* _Task to complete_
Print, exactly and completely, the data that appears below.

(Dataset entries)
------------
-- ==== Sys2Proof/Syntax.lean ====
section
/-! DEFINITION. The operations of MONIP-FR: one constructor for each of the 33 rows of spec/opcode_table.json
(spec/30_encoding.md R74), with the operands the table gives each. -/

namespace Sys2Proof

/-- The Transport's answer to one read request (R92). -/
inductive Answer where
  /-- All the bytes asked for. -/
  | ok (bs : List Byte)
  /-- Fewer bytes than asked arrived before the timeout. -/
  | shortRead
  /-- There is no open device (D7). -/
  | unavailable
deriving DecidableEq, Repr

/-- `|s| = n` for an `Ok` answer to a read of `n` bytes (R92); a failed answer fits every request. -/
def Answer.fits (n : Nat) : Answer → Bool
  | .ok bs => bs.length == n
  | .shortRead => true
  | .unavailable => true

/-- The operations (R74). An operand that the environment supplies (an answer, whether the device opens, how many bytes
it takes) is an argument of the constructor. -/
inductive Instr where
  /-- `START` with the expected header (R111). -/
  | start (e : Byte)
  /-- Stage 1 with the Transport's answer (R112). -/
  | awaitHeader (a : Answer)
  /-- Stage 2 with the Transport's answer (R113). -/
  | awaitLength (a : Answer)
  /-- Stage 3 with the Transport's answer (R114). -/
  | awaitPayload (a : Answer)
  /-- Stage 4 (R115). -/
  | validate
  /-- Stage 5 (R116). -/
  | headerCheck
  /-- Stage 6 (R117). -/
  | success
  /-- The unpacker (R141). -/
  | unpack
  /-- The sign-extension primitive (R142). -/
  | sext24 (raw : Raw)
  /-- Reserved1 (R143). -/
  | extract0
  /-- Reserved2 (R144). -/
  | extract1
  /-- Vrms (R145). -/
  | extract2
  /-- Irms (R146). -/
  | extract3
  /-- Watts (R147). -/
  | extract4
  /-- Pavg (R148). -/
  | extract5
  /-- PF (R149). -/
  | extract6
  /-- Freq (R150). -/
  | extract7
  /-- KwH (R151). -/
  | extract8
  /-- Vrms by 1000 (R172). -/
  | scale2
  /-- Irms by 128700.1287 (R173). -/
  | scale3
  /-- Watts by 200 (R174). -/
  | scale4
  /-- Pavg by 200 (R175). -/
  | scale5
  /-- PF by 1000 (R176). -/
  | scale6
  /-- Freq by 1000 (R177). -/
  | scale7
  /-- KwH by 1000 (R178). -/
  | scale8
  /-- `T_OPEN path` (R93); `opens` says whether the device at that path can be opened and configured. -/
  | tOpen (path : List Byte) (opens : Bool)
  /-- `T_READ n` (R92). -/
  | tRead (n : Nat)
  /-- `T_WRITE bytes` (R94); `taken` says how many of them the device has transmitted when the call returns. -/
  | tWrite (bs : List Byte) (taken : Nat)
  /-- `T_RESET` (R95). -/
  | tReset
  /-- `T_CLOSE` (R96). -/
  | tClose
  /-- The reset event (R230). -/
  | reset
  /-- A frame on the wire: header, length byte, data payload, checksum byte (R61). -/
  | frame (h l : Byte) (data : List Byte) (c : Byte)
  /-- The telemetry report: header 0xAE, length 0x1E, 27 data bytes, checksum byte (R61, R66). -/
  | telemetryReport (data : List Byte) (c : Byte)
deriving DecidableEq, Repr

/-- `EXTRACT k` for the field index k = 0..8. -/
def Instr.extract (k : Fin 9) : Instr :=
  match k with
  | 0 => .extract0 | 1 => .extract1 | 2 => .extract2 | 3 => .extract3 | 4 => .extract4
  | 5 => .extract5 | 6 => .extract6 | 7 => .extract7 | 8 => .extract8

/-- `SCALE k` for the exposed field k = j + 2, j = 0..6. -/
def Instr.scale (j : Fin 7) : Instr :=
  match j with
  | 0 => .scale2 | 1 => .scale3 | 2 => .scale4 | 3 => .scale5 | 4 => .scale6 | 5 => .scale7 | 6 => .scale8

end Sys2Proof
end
------------
* _Result_
-- ==== Sys2Proof/Syntax.lean ====
section
/-! DEFINITION. The operations of MONIP-FR: one constructor for each of the 33 rows of spec/opcode_table.json
(spec/30_encoding.md R74), with the operands the table gives each. -/

namespace Sys2Proof

/-- The Transport's answer to one read request (R92). -/
inductive Answer where
  /-- All the bytes asked for. -/
  | ok (bs : List Byte)
  /-- Fewer bytes than asked arrived before the timeout. -/
  | shortRead
  /-- There is no open device (D7). -/
  | unavailable
deriving DecidableEq, Repr

/-- `|s| = n` for an `Ok` answer to a read of `n` bytes (R92); a failed answer fits every request. -/
def Answer.fits (n : Nat) : Answer → Bool
  | .ok bs => bs.length == n
  | .shortRead => true
  | .unavailable => true

/-- The operations (R74). An operand that the environment supplies (an answer, whether the device opens, how many bytes
it takes) is an argument of the constructor. -/
inductive Instr where
  /-- `START` with the expected header (R111). -/
  | start (e : Byte)
  /-- Stage 1 with the Transport's answer (R112). -/
  | awaitHeader (a : Answer)
  /-- Stage 2 with the Transport's answer (R113). -/
  | awaitLength (a : Answer)
  /-- Stage 3 with the Transport's answer (R114). -/
  | awaitPayload (a : Answer)
  /-- Stage 4 (R115). -/
  | validate
  /-- Stage 5 (R116). -/
  | headerCheck
  /-- Stage 6 (R117). -/
  | success
  /-- The unpacker (R141). -/
  | unpack
  /-- The sign-extension primitive (R142). -/
  | sext24 (raw : Raw)
  /-- Reserved1 (R143). -/
  | extract0
  /-- Reserved2 (R144). -/
  | extract1
  /-- Vrms (R145). -/
  | extract2
  /-- Irms (R146). -/
  | extract3
  /-- Watts (R147). -/
  | extract4
  /-- Pavg (R148). -/
  | extract5
  /-- PF (R149). -/
  | extract6
  /-- Freq (R150). -/
  | extract7
  /-- KwH (R151). -/
  | extract8
  /-- Vrms by 1000 (R172). -/
  | scale2
  /-- Irms by 128700.1287 (R173). -/
  | scale3
  /-- Watts by 200 (R174). -/
  | scale4
  /-- Pavg by 200 (R175). -/
  | scale5
  /-- PF by 1000 (R176). -/
  | scale6
  /-- Freq by 1000 (R177). -/
  | scale7
  /-- KwH by 1000 (R178). -/
  | scale8
  /-- `T_OPEN path` (R93); `opens` says whether the device at that path can be opened and configured. -/
  | tOpen (path : List Byte) (opens : Bool)
  /-- `T_READ n` (R92). -/
  | tRead (n : Nat)
  /-- `T_WRITE bytes` (R94); `taken` says how many of them the device has transmitted when the call returns. -/
  | tWrite (bs : List Byte) (taken : Nat)
  /-- `T_RESET` (R95). -/
  | tReset
  /-- `T_CLOSE` (R96). -/
  | tClose
  /-- The reset event (R230). -/
  | reset
  /-- A frame on the wire: header, length byte, data payload, checksum byte (R61). -/
  | frame (h l : Byte) (data : List Byte) (c : Byte)
  /-- The telemetry report: header 0xAE, length 0x1E, 27 data bytes, checksum byte (R61, R66). -/
  | telemetryReport (data : List Byte) (c : Byte)
deriving DecidableEq, Repr

/-- `EXTRACT k` for the field index k = 0..8. -/
def Instr.extract (k : Fin 9) : Instr :=
  match k with
  | 0 => .extract0 | 1 => .extract1 | 2 => .extract2 | 3 => .extract3 | 4 => .extract4
  | 5 => .extract5 | 6 => .extract6 | 7 => .extract7 | 8 => .extract8

/-- `SCALE k` for the exposed field k = j + 2, j = 0..6. -/
def Instr.scale (j : Fin 7) : Instr :=
  match j with
  | 0 => .scale2 | 1 => .scale3 | 2 => .scale4 | 3 => .scale5 | 4 => .scale6 | 5 => .scale7 | 6 => .scale8

end Sys2Proof
end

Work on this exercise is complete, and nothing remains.